Fitzpatrick: grew up on council estate

Three-quarters of new deputy High Court judges, announced yesterday, are Oxbridge graduates, it has emerged.

Some 24 of the new cohort of 32 – from which the future senior judiciary will be chosen – attended the two elite universities, with a further three educated at leading London universities.

Nine of the 32 are women, and just one a person of colour.

However, state education before university is well represented, with around half – at least 15 – of the new judges educated at either grammar or comprehensive schools.

Women make up nine of the total, while 23 are men. All but six are QCs.

Among the 32 are four solicitors: Adam Johnson QC of City giant Herbert Smith Freehills, one-time criminal lawyer Margaret Obi – now an independent legal assessor and chairperson for various statutory bodies – employment lawyer turned circuit judge Mary Stacey, and Pat Treacy, an EU/competition law partner and newly elected senior partner of London firm Bristows.

A further one, Sam Grodzinski QC, started out as a commercial litigation solicitor before becoming a barrister.

The new judges’ biographies published by the Judicial Appointments Commission go out of their way to emphasise diversity characteristics, with a number pointing out that the successful applicant was either the first of his or her family to become a lawyer, or attend university, or grew up on a council estate, and so forth.

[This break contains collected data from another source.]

-- ==== Sys2Proof/Machine/Cycles.lean ====
section
/-! DEFINITION. What a channel sends on its bus: the page image of the output pass (R85, R89, R97–R102) and the command,
address and data cycles of every tenure and bring-up step (R140, R145, R147, R154, R158, R163). -/

namespace Sys2Proof.Machine

/-! ### The page image of the output pass (R97) -/

/-- The randomizer key of a page (R91, R329). -/
def imageKey (s : State) (it : Item) : Nat := if it.origin = .boot then 0 else rd s F.randKeyKey

/-- The image in column order from the lines of a slot: quarter buffers first, then the parity area (R89, R312). -/
def layImage (st : Nat) (b : List Byte) : List Byte :=
  let par := b.drop (64 * 260)
  (List.range 4).flatMap (fun i =>
    slice b (4160 * i) 4112 ++ slice par (i * localParity st) (localParity st)
    ++ slice par (4 * localParity st + i * sliceLen st) (sliceLen st))

/-- The flip that an output pass captures (R102): column and mask, if one is armed, and the state with MASK and ARM
cleared. -/
def takeChFlip (s : State) (ch : Nat) : Option (Nat × W64) × State :=
  if rdB s F.chFlipCtlArm ch then
    (some (rd s F.chFlipCtlFlipCol ch, getR s .chFlip ch), wr1 (setR s .chFlip ch 0 0 0) F.chFlipCtlArm ch 0)
  else (none, s)

/-- The image bits that a captured flip inverts. -/
def flipPlaces (f : Nat × W64) : List Nat := ((List.range 64).filter (fun j => f.2.getLsbD j)).map (fun j => 8 * f.1 + j)

/-- The bytes of a page's slot, as the encoder reads them. -/
def storedPage (s : State) (p : Page) : List Byte × State :=
  match p.slot with
  | some sl => let (b, _, s1) := slotRead s sl 0 292; (b, s1)
  | none => ([], s)

/-- The encoder's output pass over one page (R97): the image of the stored user, metadata and parity bytes, with the captured
flip, randomized. DONE follows the last column that the flip covers (R102). -/
def encodePage (s : State) (it : Item) (p : Page) : List Byte × State :=
  let ch := it.lun.ch
  let (fl, s1) := takeChFlip s ch
  let (b, s2) := storedPage s1 p
  let flipped := flipBits (layImage it.strength b) (match fl with | some f => flipPlaces f | none => [])
  (xorBytes flipped (stream (imageKey s it) p.row 0 flipped.length), if fl.isSome then flag1 s2 F.chFlipCtlDone ch else s2)

/-- The output pass of one page into FLASH_OUT, where its packet commits as a whole (R300, R301). -/
def outputPass (s : State) (it : Item) (p : Page) : State :=
  let (img, s1) := encodePage s it p
  updFifo s1 it.lun.ch 1 (fun f => (f.put (fifoLinesOf img [] true)).publish)

/-- FLASH_OUT's packet has left it, or is discarded from the consumer side (R301). -/
def dropFlashOut (s : State) (ch : Nat) : State := updCh (updFifo s ch 1 Fifo.takeAll) ch (fun c => { c with out := none })

/-- The image that the PHY takes from FLASH_OUT, of `n` bytes; free once the debug port has popped words of it. -/
def flashOutImage (s : State) (ch n : Nat) : List Byte × State :=
  let f := getFifo s ch 1
  afterPops s f ((fifoLines f f.cons.toNat (ceilDiv n 64)).1.take n)

/-! ### Cycles (R145) -/

/-- Uses of the commands that the spec takes from the standards without giving their bytes: the end of a plane of a
multi-plane read, program and erase, the random cache read and its end, the cache program, the two cycles of a suspend
and a resume of a program and of an erase (R177, R181–R183), and the three trainings of a bring-up (R140, R158). -/
inductive StdUse where
  | readPlane | programPlane | erasePlane | cacheRead | cacheReadEnd | cacheProgram
  | suspProg1 | suspProg2 | suspErase1 | suspErase2 | resProg1 | resProg2 | resErase1 | resErase2
  | dutyTrain | readTrain | writeTrain
  deriving DecidableEq, Repr

/-- The byte of such a command. (DESIGN CHOICE, log entry 94.) -/
def StdUse.cyc (u : StdUse) : BusCyc := .cmd (Config.stdCmd u.ctorIdx)

/-- Column cycles, the row cycles of a row, and the row cycles that name only a LUN (R145, R154). -/
def colCycles (c : Nat) : List BusCyc := (leBytes 2 c).map .addr
def rowCyc (a row : Nat) : List BusCyc := (leBytes a row).map .addr
def lunCyc (s : State) (l : Lun) : List BusCyc := (List.range (lunRows s l)).map (fun i => .addr (Config.lunRow l.lun i))

/-- A set features in the form addressed to the target, or to a LUN (R140, R145). -/
def setFeature (lun : Option Nat) (fa : Nat) (ps : List Byte) : List BusCyc :=
  (match lun with
    | some l => [.cmd 0xd5, .addr (BitVec.ofNat 8 l), .addr (BitVec.ofNat 8 fa)]
    | none => [.cmd 0xef, .addr (BitVec.ofNat 8 fa)]) ++ [.input 0 ps]

/-- The command tenure of a get features. -/
def getFeature (lun : Option Nat) (fa : Nat) : List BusCyc :=
  match lun with
  | some l => [.cmd 0xd4, .addr (BitVec.ofNat 8 l), .addr (BitVec.ofNat 8 fa)]
  | none => [.cmd 0xee, .addr (BitVec.ofNat 8 fa)]

/-- One plane's page read, up to and with its closing command. -/
def readPlane (a row : Nat) (close : BusCyc) : List BusCyc :=
  [.cmd 0x00] ++ colCycles 0 ++ rowCyc a row ++ [close]

/-- Cycles of a launch over the rows of its planes: each plane but the last closes with the standard's multi-plane command
and is polled until RDY = 1 (R146, R181). -/
def overPlanes (f : Nat → Bool → List BusCyc) : List Nat → List BusCyc
  | [] => []
  | [r] => f r true
  | r :: q => f r false ++ [.pollRdy] ++ overPlanes f q

/-- The cycles of an item's launch without a program's data and confirm (R145, R181, R182): `cache` tells a random cache
read. -/
def launchCycles (s : State) (it : Item) (cache : Bool) : List BusCyc :=
  let a := it.rows s
  let rows := it.pages.map (fun p => p.row)
  match it.phase with
  | .erase => overPlanes (fun r last => [.cmd 0x60] ++ rowCyc a r ++ [if last then .cmd 0xd0 else StdUse.erasePlane.cyc]) rows
  | .sense => overPlanes (fun r last => readPlane a r
      (if cache then StdUse.cacheRead.cyc else if last then .cmd 0x30 else StdUse.readPlane.cyc)) rows
  | _ => []

/-- A page's data input: its image, and each remapped column's byte once more at its spare column (R97, R100). -/
def pageInput (s : State) (it : Item) (img : List Byte) : List BusCyc :=
  .input 0 img :: (remapEntries s it.lun it.strength).map (fun e => .input e.2 [img.getD e.1 0])

/-- The command, address and data cycles of a program launch, without its confirm: each page passes the encoder in
ascending plane order (R97, R145, R181). The first may be in FLASH_OUT already, and the last stays there until the confirm
(R301). -/
def programCycles (s : State) (it : Item) : List BusCyc × State :=
  let ch := it.lun.ch
  let n := it.pages.length
  it.pages.zipIdx.foldl (fun (acc : List BusCyc × State) p =>
    let s1 := if p.2 = 0 ∧ (getCh acc.2 ch).out = some it.id then acc.2
      else updCh (outputPass (dropFlashOut acc.2 ch) it p.1) ch (fun c => { c with out := some it.id })
    let (img, s2) := flashOutImage s1 ch (imageLen it.strength)
    (acc.1 ++ [.cmd 0x80] ++ colCycles 0 ++ rowCyc (it.rows acc.2) p.1.row ++ pageInput s2 it img
      ++ (if p.2 + 1 = n then [] else [StdUse.programPlane.cyc, .pollRdy]), s2)) ([], s)

/-- The column at which the bytes of a range begin on the bus: its own, or 64 before it, so that the margin precedes it, where
fewer than 64 columns of the die's page follow it (R103). -/
def marginCol (s : State) (l : Lun) (r : Range) : Nat :=
  let d := diePage s l.ch l.ce
  if d ≠ 0 ∧ d < r.1 + r.2 + 64 ∧ 64 ≤ r.1 then r.1 - 64 else r.1

/-- The cycles of the item's data-out: per range a column change, its bytes and its 64-byte margin (R103, R145, R177). -/
def dataCycles (s : State) (it : Item) : List BusCyc :=
  (restParts s it).flatMap (fun x =>
    [.cmd 0x06] ++ colCycles (marginCol s it.lun x.2) ++ rowCyc (it.rows s) x.1.row ++ [.cmd 0xe0, .output (x.2.2 + 64)])

/-- The LUN of a feature item in the LUN-addressed form (R57). -/
def featureLun (it : Item) : Option Nat := if it.pkt.opByte 13 % 2 = 1 then some it.lun.lun else none

/-- The offsets that a feature tenure writes as it begins: those that an item's sense needs then, or those of the end of a
ladder (R121, R124). -/
def tenureOffs (s : State) (t : Tenure) : Option W32 :=
  match t.offs, t.item.bind (findItem s) with
  | some _, some it => some (senseOffs s it)
  | o, _ => o

/-- The cycles of a feature tenure: an offset write of the LUN (R118, R121, R124), or a feature item's own. -/
def featureCycles (s : State) (t : Tenure) : List BusCyc :=
  let l := t.lun
  let it := t.item.bind (findItem s)
  match tenureOffs s t, it with
  | some o, _ =>
    setFeature (some l.lun) (rd s F.classCfg0RetryFa ((it.map (fun i => i.cls)).getD (lunClass s l))) (leBytes 4 o.toNat)
  | none, some i =>
    if i.pkt.op = 0x0b then getFeature (featureLun i) (i.pkt.opByte 8)
    else setFeature (featureLun i) (i.pkt.opByte 8) ((List.range 4).map (fun j => BitVec.ofNat 8 (i.pkt.opByte (9 + j))))
  | none, none => []

/-- Suspend and resume of what runs on a LUN (R177). -/
def suspCycles (s : State) (l : Lun) (resume : Bool) : List BusCyc :=
  let e := ((getLun s l).array.bind (findItem s)).any (fun i => i.phase = .erase)
  let (a, b) := if resume then (if e then (StdUse.resErase1, StdUse.resErase2) else (.resProg1, .resProg2))
                else (if e then (.suspErase1, .suspErase2) else (.suspProg1, .suspProg2))
  [a.cyc] ++ lunCyc s l ++ [b.cyc]

/-- The cycles of a tenure other than a program's launch (R145). A SEQUENCE routine sends its own. -/
def tenureCycles (s : State) (t : Tenure) : List BusCyc :=
  let it := t.item.bind (findItem s)
  match t.kind, it with
  | .launch, some i => launchCycles s i ((getLun s t.lun).act = .hold)
  | .dataOut, some i => dataCycles s i
  | .poll, _ => [.cmd 0x78] ++ lunCyc s t.lun ++ [.output 1]
  | .suspend, _ => suspCycles s t.lun false
  | .resume, _ => suspCycles s t.lun true
  | .feature, _ => featureCycles s t
  | .cacheEnd, _ => [StdUse.cacheReadEnd.cyc]
  | .getData, _ => [.cmd 0x00, .output 4]
  | .reset, _ => [.cmd 0xff]
  | _, _ => []

/-- What is left of the T_CA for which CE_N stays high between accesses to different chip enables, in ns (R147). -/
def ceWait (s : State) (ch ce : Nat) : Nat :=
  match (getCh s ch).ceUp with
  | some (k, t) => if k = ce then 0 else ceilDiv (t + nsU * tca s ch - s.clk) nsU
  | none => 0

/-- Every CE_N of a channel rises. -/
def ChanSt.raiseCe (c : ChanSt) (now : Nat) : ChanSt :=
  match c.ce with
  | some k => { c with ce := none, ceUp := some (k, now) }
  | none => c

/-- Selects a chip enable (R147): at most one CE_N is low, and between accesses to different chip enables every CE_N is high
for T_CA; a chip enable stays selected for its next bus cycle. -/
def selectCe (s : State) (ch ce : Nat) : List BusCyc :=
  match (getCh s ch).ce with
  | none => (if ceWait s ch ce = 0 then [] else [.wait (ceWait s ch ce)]) ++ [.select (some ce)]
  | some k => if k = ce then [] else [.select none, .wait (tca s ch), .select (some ce)]

/-- A channel begins to send cycles on a chip enable. -/
def sendOn (s : State) (ch ce : Nat) (cs : List BusCyc) : State :=
  updCh s ch (fun c => { c with ce := some ce, sent := selectCe s ch ce ++ cs })

/-- It goes on sending in the same tenure. -/
def sendMore (s : State) (ch : Nat) (cs : List BusCyc) : State := updCh s ch (fun c => { c with sent := c.sent ++ cs })

/-- The tenure ends with every CE_N high. -/
def ceHigh (s : State) (ch : Nat) : State :=
  updCh s ch (fun c => { c.raiseCe s.clk with sent := c.sent ++ (if c.ce.isSome then [.select none] else []) })

/-- It goes on in the same tenure on a chip enable. -/
def sendMoreOn (s : State) (ch ce : Nat) (cs : List BusCyc) : State :=
  updCh s ch (fun c => { c with ce := some ce, sent := c.sent ++ selectCe s ch ce ++ cs })

/-- Every CE_N of a channel is high. -/
def deselect (s : State) (ch : Nat) (cs : List BusCyc) : State :=
  updCh s ch (fun c => { c.raiseCe s.clk with sent := (if c.ce.isSome then [.select none] else []) ++ cs })

end Sys2Proof.Machine
end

For example, noting that Francis Fitzpatrick QC “grew up on a council estate in Birmingham” and went on to grammar school, the commission points out he was “one of the first in his family to attend university and the first to become a lawyer”.

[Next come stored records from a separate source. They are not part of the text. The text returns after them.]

/-- The bus of a channel is free: a tenure other than a poll counts for the boundary of R448. A program's image has left
FLASH_OUT, or is discarded (R301). -/
def clearBus (s : State) (ch : Nat) : State :=
  let s1 := match (getCh s ch).bus with
    | some t => if t.kind = .poll then s else updGroup s (ch / 4) (fun g => { g with freeSince := s.clk })
    | none => s
  let s2 := if (getCh s ch).bus.any (fun t => t.kind = .launch && t.item.isSome && t.item = (getCh s ch).out) then dropFlashOut s1 ch else s1
  updCh s2 ch (fun c => { c with bus := none, wpHeld := none })

/-! ### Suspends that power-fail or the ledger order (R177, R188, R198, R218) -/

/-- LUNs of a channel whose ordered suspend waits and may begin: the phase runs, and no suspend is asked for. -/
def orderedLuns (s : State) (ch : Nat) : List Lun :=
  (lunsOf s ch).filter (fun l =>
    let st := getLun s l
    st.suspWant && (st.act = .program || st.act = .erase)
    && !((getCh s ch).want.any (fun t => t.ordered && t.lun = l)))

/-- The suspends that wait for a LUN's bus are withdrawn: their phase has ended. -/
def dropSusp (s : State) (l : Lun) : State :=
  updCh s l.ch (fun c => { c with want := c.want.filter (fun t => !(t.kind = .suspend && t.lun = l)) })

/-- One packet of read data in FLASH_IN: the PHY publishes each line, and an attached consumer takes it, or drops it where the
packet was closed before its end (R302, R303). -/
def flashInPacket (s : State) (ch : Nat) (b : List Byte) (disc : Bool) : State :=
  updFifo s ch 2 (fun f =>
    let g := (f.put ((fifoLinesOf b [] true).map (fun l => { l with disc := disc }))).publish
    if detached s ch 2 then g else { g with cons := g.wr })

/-- The packets of ranges, in order, out of the bytes of all; `cut` tells that the last was closed before its end. -/
def flashIn (s : State) (ch : Nat) (cut : Bool) : List Range → List Byte → State
  | [], _ => s
  | [r], b => flashInPacket s ch (b.take r.2) cut
  | r :: q, b => flashIn (flashInPacket s ch (b.take r.2) false) ch cut q (b.drop r.2)

/-- A data-out tenure stops after the byte in progress (R177, R303): its last packet is closed as discarded. How many bytes of
what it moves have come, and which, is free. (DESIGN CHOICE, log entry 95.) -/
def cutData (s : State) (ch : Nat) (it : Item) : Nat × State :=
  let (w, s0) := freeWord s
  let n := w.toNat % (xferLen s it - it.xferGot.getD 0 + 1)
  let (b, s1) := freeBytes s0 n
  let s2 := flashIn s1 ch true ((takeParts (restParts s it) n).map (fun x => x.2)) b
  (n, tally (wr s2 F.chFifoStatDiscarded ch 2 0 1) 0x51)

/-- A data-out tenure on the bus is interrupted (R177, R303): its coins are released, and the item asks again for what it has
not received. -/
def interruptData (s : State) (ch : Nat) : State :=
  match (getCh s ch).bus with
  | some t =>
    match t.kind, t.item.bind (findItem s) with
    | .dataOut, some it =>
      let (n, s0) := cutData s ch it
      let s1 := updItem (releaseVccq s0 it.id) it.id (fun i => { i with stage := .needXfer, xferGot := some (it.xferGot.getD 0 + n) })
      clearBus (updLun s1 t.lun (fun st => { st with act := .hold })) ch
    | _, _ => s
  | none => s

/-- Abandons a run that holds the group (R452). -/
def abandonRun (s : State) (g : Nat) : State :=
  if rd s F.calGrpStatusState g = 3 then
    let s1 := flag1 (wr1 (setCalState s g 0) F.calGrpStatusRuns g ((rd s F.calGrpStatusRuns g + 1) % 65536))
      F.calGrpStatusCalAbort g
    let s2 := updGroup s1 g (fun x => { x with
      calPending := false, calItems := [],
      retryUntil := some (s.clk + 1000 * usU * rd s F.calGrpCtlRetryMs g) })
    tally (endAll s2 (getGroup s g).calItems .ok) (0x70 + 4 * g + 3)
  else s

/-- The suspend of a program that was picked during its launch tenure is the channel's first class 1 tenure after it
(R219). -/
def issueFirst (s : State) (t : Tenure) : State :=
  if t.kind = .launch ∧ t.lun ∈ orderedLuns s t.lun.ch then
    updCh s t.lun.ch (fun c => { c with want := { kind := .suspend, lun := t.lun, item := none, cls := 1 } :: c.want })
  else s

/-- Issues a channel's ordered suspends as class 1 tenures (R178, R199, R218). -/
def issueOrdered (s : State) (ch : Nat) : State :=
  let ls := orderedLuns s ch
  if ls.isEmpty then s
  else
    let s1 := interruptData (abandonRun s (ch / 4)) ch
    kickBus (updCh s1 ch (fun c => { c with
      want := c.want ++ ls.map (fun l => { kind := .suspend, lun := l, item := none, cls := 1 }) })) ch

end Sys2Proof.Machine
end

The only representative of the black and minority ethnic community is Ms Obi, whose Nigerian parents came to the UK in the 1960s. Ms Obi has practised as a criminal defence solicitor, specialising in complex crime, and authored two books on prison law.

Among the Oxbridge graduates, the judges were evenly distributed between Oxford and Cambridge, with at least two having studied at both.

Several of the new judges have taught as legal academics, with current Criminal Law Commissioner Professor David Ormerod QC among their number.

Most of the cohort have practised in the commercial sphere, although several have specialised in human rights and family law. For instance, Deirde Fottrel QC, who studied first in Ireland and then at the London School of Economics, has specialised in family law cases.

Other London universities represented were King’s College and University College.

The new deputy High Court judges are:

Clare Ambrose, Adrian Beltrami QC, Nicholas Caddick QC, Jason Coppel QC, Julia Dias QC, Francis Fitzpatrick QC, Deirdre Fottrell QC, Kate Gallafent QC, Michael Green QC, Sam Grodzinski QC, Mathew Gullick, John Hayes QC, Ruth Henke QC, David Holland QC, Adam Johnson QC, John Kimbell QC, Peter Knox QC, Nigel Lickley QC, Gavin Mansfield QC, Hugh Mercer QC, Anthony Metzer QC, Timothy Mould QC, Margaret Obi, David Ormerod QC, James Pickering, David Rees QC, Clive Sheldon QC, Dan Squires QC, Mary Stacey, James Strachan QC, Pat Treacy, Heather Williams QC.